6.6 U.S. slang. a.6.a An inferior or unsuccessful cinematographic or theatrical production, a flop; hence, anything disappointing or of little value.

This post concerns the latter—turkeys for the turkey season—being a series of bad or merely lacklustre album covers produced by the Hipgnosis design partnership throughout the 1970s. If the label seems unfair it should be emphasised that “turkey” is the designation applied by Storm Thorgerson himself in the appendix to the third Hipgnosis book, For the Love of Vinyl: The Album Art of Hipgnosis (2008). The following are all covers that he says Hipgnosis disliked, although not necessarily because they were bad designs:

There are some designs we would rather like to forget altogether and have been awarded turkeys to denote — no disrespect is intended for the blame lies mostly with us, save for the twin spectres of release schedules and rock egoism — “That’s a jolly interesting idea chaps but… hmm… actually we’d rather have a picture of our good selves.”
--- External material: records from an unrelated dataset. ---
def State.closeCmd (s : State) (req : List Byte) : OrgRes × State :=
  let j := leNat req
  if req.length ≠ 8 then (.malformed, s)
  else if 9 < j ∨ !s.org.open j then (.refused 0x0C, s)
  else (.ok [], s.closeSess j 1)

/-! ### DEBUG (R440, R442, R444) -/

/-- A core by its master ID. -/
def coreOf (m : Nat) : Option Nat := if m < 512 then some m else if 0x502 ≤ m ∧ m ≤ 0x509 then some (512 + m - 0x502) else if m = 0x500 then some 520 else none
/-- Is a core within a session's scope? -/
def State.coreScope (s : State) (j : Nat) (x : Sess) (k : Nat) : Bool :=
  if j < 8 then decide (k < 512) && s.dieOwner (k / 64) == some x.part else if j = 8 then decide (k < 520) else true
/-- Is a byte range within a session's memory scope? -/
def State.memScope (s : State) (j : Nat) (x : Sess) (a n : Nat) : Bool :=
  (linesOf a n).all (fun l =>
    if j < 8 then s.lineOwner l == some x.part
    else match placeOf l with
      | .hbm _ | .near _ | .gwSram | .geSram => true
      | .orgSram => j == 9
      | _ => false)
/-- Power-gated: a Pavilion core or die in NAP, and in SLEEP all but the Gatehouse parts. -/
def State.coreGated (s : State) (k : Nat) : Bool := decide (k < 512) && (s.pwr.st == .nap || s.pwr.st == .sleep)

/-- The session and operation of a DEBUG request. -/
def dbgOp (req : List Byte) : Nat := word32 req 0 % 256
def dbgSess (req : List Byte) : Nat := natBits (word32 req 0) 11 8
def dbgTarget (req : List Byte) : Nat := word32 req 4
def dbgAddr (req : List Byte) : Nat := leNat ((req.drop 8).take 8)
def dbgLen (req : List Byte) : Nat := word32 req 16
def dbgData (req : List Byte) : List Byte := req.drop 20

/-- Check a DEBUG request: length, session and right; then run. -/
def State.dbg (s : State) (right : Option Nat) (extra : Nat) (req : List Byte) (f : State → Nat → Sess → OrgRes × State) : OrgRes × State :=
  if req.length ≠ 20 + extra ∨ word32 req 0 / 2 ^ 12 ≠ 0 then (.malformed, s)
  else match s.sess (dbgSess req) with
    | none => (.refused 0x0C, s)
    | some x =>
      if right.any (fun b => !x.perms.testBit b) then (.refused 0x0D, s) else f s (dbgSess req) x

/-- Check the target core of an operation. -/
def State.dbgCore (s : State) (req : List Byte) (f : State → Nat → Sess → Nat → OrgRes × State) : OrgRes × State :=
  s.dbg (some 0) 0 req (fun s j x => match coreOf (dbgTarget req) with
    | none => (.refused 6, s)
    | some k => if !s.coreScope j x k then (.refused 6, s) else if s.coreGated k then (.refused 5, s) else f s j x k)

/-- STATUS: the halted cores of the session's scope, a 64-bit mask for each die, then one for cores 512 to 520 (log entry 44). -/
def State.dbgStatus (s : State) (req : List Byte) : OrgRes × State :=
  s.dbg none 0 req (fun s j x =>
    let bit := fun (k : Nat) => (s.core k).halted && s.coreScope j x k
    let word := fun (b n : Nat) => ((List.range n).filter (fun i => bit (b + i))).foldl (fun a i => a + 2 ^ i) 0
    (.ok ((List.range 8).flatMap (fun p => leBytes 8 (word (64 * p) 64)) ++ leBytes 8 (word 512 9)), s))

def State.dbgHalt (s : State) (req : List Byte) : OrgRes × State :=
  s.dbgCore req (fun s j _ k => (.ok [],
    if (s.core k).halted then s.setSess j ((s.sess j).map (fun (x : Sess) => { x with core := some k })) else s.haltCore j k))
def State.dbgResume (s : State) (req : List Byte) : OrgRes × State :=
  s.dbgCore req (fun s _ _ k => (.ok [], s.resumeCore k))
def State.dbgBrkset (s : State) (req : List Byte) : OrgRes × State :=
  s.dbgCore req (fun s j _ k =>
    let l := SMap.get [] s.org.brk k
    let b := (j, dbgAddr req)
    if l.contains b then (.ok [], s)
    else if 4 ≤ l.length then (.malformed, s)
    else (.ok [], { s with org := { s.org with brk := SMap.set [] s.org.brk k (l ++ [b]) } }))
def State.dbgBrkclr (s : State) (req : List Byte) : OrgRes × State :=
  s.dbgCore req (fun s j _ k =>
    let l := SMap.get [] s.org.brk k
    (.ok [], { s with org := { s.org with brk := SMap.set [] s.org.brk k (l.filter (· != (j, dbgAddr req))) } }))

/-- Bytes of a register RDREG and WRREG name, none where there is no such register. -/
def regBytes (t : Nat) : Option Nat :=
  if t < 32 then some 8
  else if 0x100 ≤ t ∧ t < 0x200 then (if (crRule (t - 0x100)).isSome ∨ t = 0x130 then some 8 else none)
  else if 0x200 ≤ t ∧ t < 0x220 then some 2048
  else none

/-- RDREG and WRREG act on the core the session's last HALT named, and that halted (log entry 44). -/
def State.dbgReg (s : State) (extra : Nat) (req : List Byte) (f : State → Nat → Nat → OrgRes × State) : OrgRes × State :=
  s.dbg (some 0) extra req (fun s _ x => match x.core with
    | none => (.refused 0x0D, s)
    | some k =>
      if !(s.core k).halted then (.refused 0x0D, s)
      else if s.coreGated k then (.refused 5, s)
      else f s k (dbgTarget req))
def State.dbgRdreg (s : State) (req : List Byte) : OrgRes × State :=
  s.dbgReg 0 req (fun s k t =>
    let c := s.core k
    if regBytes t = none ∨ (0x200 ≤ t ∧ 512 ≤ k) then (.malformed, s)
    else if t < 32 then (.ok (leBytes 8 (c.rg ⟨t % 32, Nat.mod_lt _ (by decide)⟩).toNat), s)
    else if t < 0x200 then (.ok (leBytes 8 (if t = 0x130 then coreMaster k else (c.rc (t - 0x100)).toNat)), s)
    else (.ok (Mem.readN c.v ((t - 0x200) * 2048) 2048), s))
def State.dbgWrreg (s : State) (req : List Byte) : OrgRes × State :=
  match regBytes (dbgTarget req) with
  | none => (.malformed, s)
  | some n =>
    s.dbgReg n req (fun s k t =>
      let d := dbgData req
      let v := leNat d
      if 0x200 ≤ t ∧ 512 ≤ k then (.malformed, s)
      else if t < 32 then (.ok [], s.onCore k (fun c => c.wg ⟨t % 32, Nat.mod_lt _ (by decide)⟩ (BitVec.ofNat 64 v)))
      else if t < 0x200 then (.ok [], s.onCore k (fun c => if t = 0x130 then c else c.mtcWrite (t - 0x100) v))
      else (.ok [], s.onCore k (fun c => ({ c with v := Mem.writeN c.v ((t - 0x200) * 2048) d } : Core).dirty)))

def State.dbgRdmem (s : State) (req : List Byte) : OrgRes × State :=
  let n := dbgLen req
  let a := dbgAddr req
  s.dbg (some 3) 0 req (fun s j x =>
    if n = 0 ∨ 4096 < n then (.malformed, s)
    else if !s.memScope j x a n then (.refused 6, s)
    else if s.pwr.st = .sleep then (.refused 5, s)
    else match s.devRead 0x501 a n with
      | (some bs, s1) => (.ok bs, s1)
      | (none, s1) => (.refused 6, s1))
def State.dbgWrmem (s : State) (req : List Byte) : OrgRes × State :=
  let n := dbgLen req
  let a := dbgAddr req
  s.dbg (some 3) n req (fun s j x =>
    if n = 0 ∨ 4096 < n then (.malformed, s)
    else if !s.memScope j x a n then (.refused 6, s)
    else if s.pwr.st = .sleep then (.refused 5, s)
    else match s.devWrite 0x501 a (dbgData req) with
      | (true, s1) => (.ok [], s1)
      | (false, s1) => (.refused 6, s1))

def State.dbgTrace (s : State) (on : Bool) (req : List Byte) : OrgRes × State :=
  let n := dbgLen req
  let a := dbgAddr req
  s.dbg (some 1) 0 req (fun s j x =>
    if !on then (.ok [], s.setSess j (some { x with trace := none }))
    else if n = 0 ∨ 4096 < n then (.malformed, s)
    else if !s.memScope j x a n then (.refused 6, s)
    else (.ok [], s.setSess j (some { x with trace := some (a, n, 0) })))

/-- Response length of a command, which the ADMIN form's RSPCAP must hold. -/
def dbgCap (req : List Byte) : Nat :=
  let op := dbgOp req
  if op = 0 then 72 else if op = 6 then (regBytes (dbgTarget req)).getD 0 else if op = 8 then dbgLen req else 0

/-- Run a DEBUG operation: the command 0x38 whose request names it; a reserved OP is MALFORMED on any row (R442). An access
of memory waits while its stack is HOT (09 R256). -/
def State.debugRun (s : State) (src : OrgSrc) (op : Nat) (hostErr : Nat) (f : State → List Byte → OrgRes × State) : State :=
  let waits := fun (req : List Byte) => (dbgOp req == 8 || dbgOp req == 9) && s.hotAt (dbgAddr req)
  let mine := fun (req : List Byte) => (dbgOp req == op || decide (0x0B < dbgOp req)) && !waits req
  let peek := match src with
    | .mbx n => mine (Mem.readN s.org.buf (n.val * 65536) (s.mbx n.val).len)
    | .smb => mine (Mem.readN s.org.buf (2 * 65536) (s.mbx 2).len)
    | .admin q => (match s.startOp q.val tyAdmin 0x38 with
      | some d => (match (if d.f 7 16 0 = 0 then (some [], s) else s.readRaw (s.qMaster q.val) (d.f 4 0 0) (s.qPort q.val) (d.addr 5) (d.f 7 16 0) hostErr) with
        | (some r, _) => mine r
        | (none, _) => true)
      | none => false)
  if !peek then s
  else s.orgRun src 0x38 hostErr dbgCap (fun s req => if 0x0B < dbgOp req then (.malformed, s) else f s req)
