-- ==== Sys2Proof/Machine/GDecode.lean ====
section
/-! DEFINITION. Decoding of Gelfort and Vexten instructions (spec/06_gelfort_core R161-R164, R170, R175;
spec/07_vexten_vectors R196-R207). A word that is no instruction gives the ILLOP subcode of R217: 1 for a reserved opcode,
F3 or FN7, 2 for a non-zero unused field or a reserved register code, 6 for a Vexten operand rule of the encoding alone. -/

namespace Sys2Proof.Machine

/-- A decoded instruction with its length in bytes, or the ILLOP subcode. -/
abbrev GDec := Except Nat (GInstr × Nat)

/-- Field `hi:lo` as a bounded number. -/
def fld (w hi lo n : Nat) (h : 0 < n) : Fin n := ⟨natBits w hi lo % n, Nat.mod_lt _ h⟩
def f32 (w hi lo : Nat) : Fin 32 := fld w hi lo 32 (by decide)
def f8 (w hi lo : Nat) : Fin 8 := fld w hi lo 8 (by decide)
def f4 (w hi lo : Nat) : Fin 4 := fld w hi lo 4 (by decide)

/-- The 16-bit formats (R162). -/
def gDecode16 (h : Nat) : GDec :=
  let op := natBits h 5 1
  let rs := f32 h 15 11
  let rd := f32 h 10 6
  let ok (i : GInstr) : GDec := .ok (i, 2)
  match op with
  | 0x01 => ok (.cMv rd rs)
  | 0x02 => ok (.cAdd .add rd rs)
  | 0x03 => ok (.cAdd .sub rd rs)
  | 0x04 => ok (.cAdd .and rd rs)
  | 0x05 => ok (.cAdd .or rd rs)
  | 0x06 => ok (.cAdd .xor rd rs)
  | 0x07 => ok (.cLi rd rs)
  | 0x08 => ok (.cAddi rd rs)
  | 0x09 => ok (.cSlli .sll rd rs)
  | 0x0A => ok (.cSlli .srl rd rs)
  | 0x0B => ok (.cSlli .sra rd rs)
  | 0x0C => ok (.cBeqz rd rs)
  | 0x0D => ok (.cBnez rd rs)
  | 0x0E => ok (.cJ (fld h 15 6 1024 (by decide)))
  | 0x0F => if rs.val = 0 then ok (.cJr rd false) else if rs.val = 1 then ok (.cJr rd true) else .error 2
  | 0x10 => ok (.cLd false (f8 h 8 6) (f8 h 11 9) (fld h 15 12 16 (by decide)))
  | 0x11 => ok (.cSd false (f8 h 8 6) (f8 h 11 9) (fld h 15 12 16 (by decide)))
  | 0x12 => ok (.cLd true (f8 h 8 6) (f8 h 11 9) (fld h 15 12 16 (by decide)))
  | 0x13 => ok (.cSd true (f8 h 8 6) (f8 h 11 9) (fld h 15 12 16 (by decide)))
  | 0x14 =>
    if h.testBit 6 then (if natBits h 15 13 = 0 then ok (.repN (fld h 12 7 64 (by decide))) else .error 2)
    else (if natBits h 15 7 = 0 then ok .repI else .error 2)
  | 0x15 => if natBits h 15 6 = 0 then ok .cNop else .error 2
  | _ => .error 1

def aluOpOf (n : Nat) : AluOp :=
  match n with
  | 0 => .add | 1 => .sub | 2 => .and | 3 => .or | 4 => .xor | 5 => .sll | 6 => .srl | _ => .sra
def divOpOf (n : Nat) : DivOp :=
  match n with
  | 4 => .div | 5 => .divu | 6 => .rem | _ => .remu

def decAlu (w : Nat) (rd rs1 rs2 : GReg) : Except Nat GInstr :=
  let f3 := natBits w 19 17
  match natBits w 31 25 with
  | 0x00 => .ok (.add (aluOpOf f3) rd rs1 rs2)
  | 0x01 =>
    match f3 with
    | 0 => .ok (.slt .slt rd rs1 rs2)
    | 1 => .ok (.slt .sltu rd rs1 rs2)
    | 2 => .ok (.slt .min rd rs1 rs2)
    | 3 => .ok (.slt .max rd rs1 rs2)
    | 4 => .ok (.slt .minu rd rs1 rs2)
    | 5 => .ok (.slt .maxu rd rs1 rs2)
    | 6 => .ok (.qadd false rd rs1 rs2)
    | _ => .ok (.qadd true rd rs1 rs2)
  | 0x02 =>
    match f3 with
    | 0 => .ok (.mul .mul rd rs1 rs2)
    | 1 => .ok (.mul .mulh rd rs1 rs2)
    | 2 => .ok (.mul .mulhu rd rs1 rs2)
    | 3 => .ok (.mul .mulhsu rd rs1 rs2)
    | n => .ok (.div (divOpOf n) rd rs1 rs2)
  | _ => .error 1

def decAlui (w : Nat) (rd rs1 : GReg) : Except Nat GInstr :=
  let imm := BitVec.ofNat 12 (natBits w 31 20)
  match natBits w 19 17 with
  | 0 => .ok (.alui .addi rd rs1 imm)
  | 1 => .ok (.alui .andi rd rs1 imm)
  | 2 => .ok (.alui .ori rd rs1 imm)
  | 3 => .ok (.alui .xori rd rs1 imm)
  | 4 => .ok (.alui .slti rd rs1 imm)
  | 5 => .ok (.alui .sltiu rd rs1 imm)
  | 6 =>
    if natBits w 31 28 ≠ 0 then .error 2
    else match natBits w 27 26 with
      | 0 => .ok (.alui .slli rd rs1 (BitVec.ofNat 12 (natBits w 25 20)))
      | 1 => .ok (.alui .srli rd rs1 (BitVec.ofNat 12 (natBits w 25 20)))
      | 2 => .ok (.alui .srai rd rs1 (BitVec.ofNat 12 (natBits w 25 20)))
      | _ => .error 2
  | _ => .error 1
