/-- The translations of an instruction that waits are held until its last access is performed (07 R213; 11 R312). -/
def State.holdTran (s : State) (k : Nat) (ps : List CPart) : State :=
  if (s.core k).priv = 3 then s
  else s.onCore k (fun c => { c with tran := (c.tran ++ ps.map (fun (p : CPart) => HeldTran.mk (p.va / 65536) p.kind (p.loc.pageOf p.va) p.hint)).eraseDups })

/-- The accesses of an instruction: its reads, then its writes, whose data may come from the reads, then `done`. Reads and writes
that leave the module are answered first, and the instruction then executes again (10 R279). -/
def State.memOp (s : State) (k req : Nat) (v : Option VSpan) (accs : List CAcc)
    (data : List (Nat × List Byte) → CPart → List Byte) (done : State → List (Nat × List Byte) → GRes) : GRes :=
  s.access k req v accs (fun s ps =>
    let ps := if v.isSome then mmioUnits [] ps else ps
    let arr := (s.core k).arrived
    let rds := ps.filter (fun p => p.kind != .wr)
    let wrs := ps.filter (fun p => p.kind == .wr)
    match missing arr (fun _ => []) rds with
    | q :: qs => .need (s.holdTran k ps) (q :: qs) []
    | [] =>
      let s1 := if v.isSome then s.drainOver k (ps.flatMap (fun p => linesOf p.loc.uni p.n)) else s
      match State.readAll k v.isSome arr rds s1 with
      | (.error (sub, ea), s2) => .exc s2 causeBUSERR sub ea
      | (.ok d, s2) =>
        match missing arr (data d) wrs with
        | q :: qs => .need (s2.holdTran k ps) (q :: qs) ((rds.zip d).map (fun x =>
            { va := x.1.va, n := x.1.n, kind := x.1.kind.code, host := none, data := some x.2.2 }))
        | [] =>
          match wrs.find? (fun p => match arrivedFor arr p with | some r => r.failed | none => false) with
          | some p => .exc s2 causeBUSERR (remoteSub p) p.ea
          | none => match State.writeAll k v.isSome (data d) wrs s2 with
            | some s3 => done s3 d
            | none => .hold s)

/-- The number a scalar's bytes spell: the pieces in order, from place `d` on. -/
def scalarNat (l : List (Nat × List Byte)) (d n : Nat) : Nat :=
  leNat ((l.filter (fun x => decide (d ≤ x.1) && decide (x.1 < d + n))).flatMap (fun x => x.2))
/-- A scalar's bytes for its pieces. -/
def scalarData (bs : List Byte) (p : CPart) : List Byte := (bs.drop p.dst).take p.n

/-- A load of `n` bytes at an address (06 R167), then `done` with its value. -/
def State.loadOp (s : State) (k : Nat) (a : Word) (n : Nat) (done : State → Nat → GRes) : GRes :=
  let c := s.core k
  if c.misal a n then .exc s causeMISAL 1 a
  else s.memOp k 0 none (c.scalar .rd a n 0) (fun _ _ => []) (fun s d => done s (scalarNat d 0 n))

/-- A store of `n` bytes. -/
def State.storeOp (s : State) (k : Nat) (a : Word) (bs : List Byte) (done : State → GRes) : GRes :=
  let c := s.core k
  if c.misal a bs.length then .exc s causeMISAL 1 a
  else s.memOp k 0 none (c.scalar .wr a bs.length 0) (fun _ p => scalarData bs p) (fun s _ => done s)

/-- An atomic of `n` bytes (06 R164, R167), performed at its location's home (10 R261): `f` gives the value written, none when it writes nothing; `aop` and `payload` are what
a Trellis ATOMIC carries (13 R359). A core's buffered stores to the line go first. -/
def State.atomicOn (s : State) (k : Nat) (a : Word) (n : Nat) (f : Nat → Option Nat) (aop : Nat) (payload : List Byte)
    (done : State → Nat → GRes) : GRes :=
  let c := s.core k
  if a.toNat % n ≠ 0 then .exc s causeMISAL 2 a
  else s.access k 0 none (c.scalar .at a n 0) (fun s ps =>
    match ps with
    | [] => .hold s
    | p :: _ =>
      let arr := (s.core k).arrived
      match missing arr (fun _ => payload) [p] with
      | q :: qs => .need (s.holdTran k [p]) ((q :: qs).map (fun (q : CReq) =>
          { q with aop := aop, part := { q.part with atom := match p.loc with | .host _ _ _ => some (aop, payload) | _ => none } })) []
      | [] =>
        let s1 := s.drainOver k (linesOf p.loc.uni p.n)
        let write := fun (s : State) (old : Nat) (put : State → List Byte → State) =>
          match f old with
          | some v => done (put s (leBytes n v)) old
          | none => done s old
        match arrivedFor arr p with
        | some r => (match r.data with
          | none => .exc s1 causeBUSERR (remoteSub p) p.ea
          | some bs => done s1 (leNat bs))
        | none =>
          match p.loc with
          | .dev x =>
            (match placeOf x with
            | .mmio off =>
              let (bs, s2) := State.mmioGet (coreMaster k) (mmioChunks off n) s1
              write s2 (leNat bs) (fun s b => State.mmioPut (coreMaster k) (mmioChunks off n) b s)
            | _ =>
              match s1.tryAcc (coreMaster k) .at (p.loc.cacheable && !c.det) x n with
              | (some _, s2) => .exc s2 causeBUSERR 4 p.ea
              | (none, s2) =>
                let s3 := ((s2.recall none x n).dropCopies none x n).memPort (coreMaster k) .atomic p.hint x n
                write s3 (Mem.readLE s2.mem x n) (fun s b => s.atomWrite k x b))
          | .host port x _ => write s1 (leNat (s1.hostRead port x n)) (fun s b => s.atomWrite k (uniHost port x) b)
          | .peer _ _ => .hold s1)

end Sys2Proof.Machine
end

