/-! ### Memory instructions (06 R164, R167, R170; 07 R207-R213) -/

/-- Write registers of the core after the accesses. -/
def State.okCore (s : State) (k : Nat) (f : Core → Core) : GRes := .ok (s.onCore k f) none

def gLoad (s : State) (k : Nat) (op : LoadOp) (rd rs1 : GReg) (imm : BitVec 12) : GRes :=
  s.loadOp k ((s.core k).eaImm rs1 imm) (loadBytes op) (fun s n => s.okCore k (fun c => c.wg rd (loadValue op n)))
def gStore (s : State) (k : Nat) (op : StoreOp) (rs2 rs1 : GReg) (imm : BitVec 12) : GRes :=
  s.storeOp k ((s.core k).eaImm rs1 imm) (leBytes (storeBytes op) ((s.core k).rg rs2).toNat) (fun s => .ok s none)
/-- C.LD, and C.LW, which sign-extends (R162). -/
def gCLd (s : State) (k : Nat) (word : Bool) (rt rb : Fin 8) (off4 : Fin 16) : GRes :=
  s.loadOp k ((s.core k).eaCm word rb off4) (if word then 4 else 8)
    (fun s n => s.okCore k (fun c => c.wg (mreg rt) (if word then loadValue .lw n else loadValue .ld n)))
def gCSd (s : State) (k : Nat) (word : Bool) (rt rb : Fin 8) (off4 : Fin 16) : GRes :=
  s.storeOp k ((s.core k).eaCm word rb off4) (leBytes (if word then 4 else 8) ((s.core k).rg (mreg rt)).toNat) (fun s => .ok s none)

def atomBytes (dbl : Bool) : Nat := if dbl then 8 else 4

def gAtomic (s : State) (k : Nat) (op : AtomOp) (dbl : Bool) (rd rs1 rs2 : GReg) : GRes :=
  let n := atomBytes dbl
  let b := (s.core k).rg rs2
  s.atomicOn k ((s.core k).rg rs1) n
    (fun old => some (if dbl then (atomOp op (w64 old) b).toNat else (atomOp op (BitVec.ofNat 32 old) (b.setWidth 32)).toNat))
    (atomCode op) (leBytes n b.toNat) (fun s old => s.okCore k (fun c => c.wg rd (atomResult dbl old)))
/-- CAS writes rs2 if the memory equals rd. -/
def gCas (s : State) (k : Nat) (dbl : Bool) (rd rs1 rs2 : GReg) : GRes :=
  let n := atomBytes dbl
  let b := ((s.core k).rg rs2).toNat % 2 ^ (8 * n)
  let x := ((s.core k).rg rd).toNat % 2 ^ (8 * n)
  s.atomicOn k ((s.core k).rg rs1) n (fun old => if old = x then some b else none) 9 (leBytes n x ++ leBytes n b)
    (fun s old => s.okCore k (fun c => c.wg rd (atomResult dbl old)))

/-- FMACP reads both operands before it changes anything; equal pointers advance once (R170). -/
def gFmacp (s : State) (k : Nat) (isQ31 : Bool) (ad : Fin 4) (rs1 rs2 : GReg) : GRes :=
  let c := s.core k
  let n := if isQ31 then 4 else 2
  let a := c.rg rs1
  let b := c.rg rs2
  if c.misal a n then .exc s causeMISAL 1 a
  else if c.misal b n then .exc s causeMISAL 1 b
  else s.memOp k 0 none (c.scalar .rd a n 0 ++ c.scalar .rd b n 8) (fun _ _ => []) (fun s d =>
    let x := scalarNat d 0 n
    let y := scalarNat d 8 n
    let t := if isQ31 then toSigned 32 x * toSigned 32 y * 2 else toSigned 16 x * toSigned 16 y * 2 ^ 33
    s.okCore k (fun c =>
      let c1 := c.accAdd ad (c.ra ad).toInt t
      let c2 := c1.wg rs1 (a + w64 n)
      if rs1 = rs2 then c2 else c2.wg rs2 (b + w64 n)))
A consistent feature of the Hipgnosis books is a refusal to adopt the Olympian attitude that radiates from many design monographs. Thorgerson has always been happy to describe the history of Hipgnosis, and the practice of album cover design, in warts-and-all anecdotal detail, so it’s no surprise if he also admits to failings. You’d be hard-pressed to find other designers who would draw attention to poor work in this manner, especially in a book dedicated to the highlights of a lauded career. Most designers are self-conscious types who can be relied upon to bury their mistakes as thoroughly as possible.

I wrote a brief post years ago about bad cover design but I usually try to avoid such things, there’s already enough junk in the world without compiling lists of it. But this post is instructive for showing that not everyone gets things right however good they might be, and also that everyone has to start somewhere. Most of my early album covers are various degrees of terrible so I try to spare others the accusatory finger. That said, you have to wonder what on earth Thorgerson and partner Aubrey Powell were thinking of with some of these designs.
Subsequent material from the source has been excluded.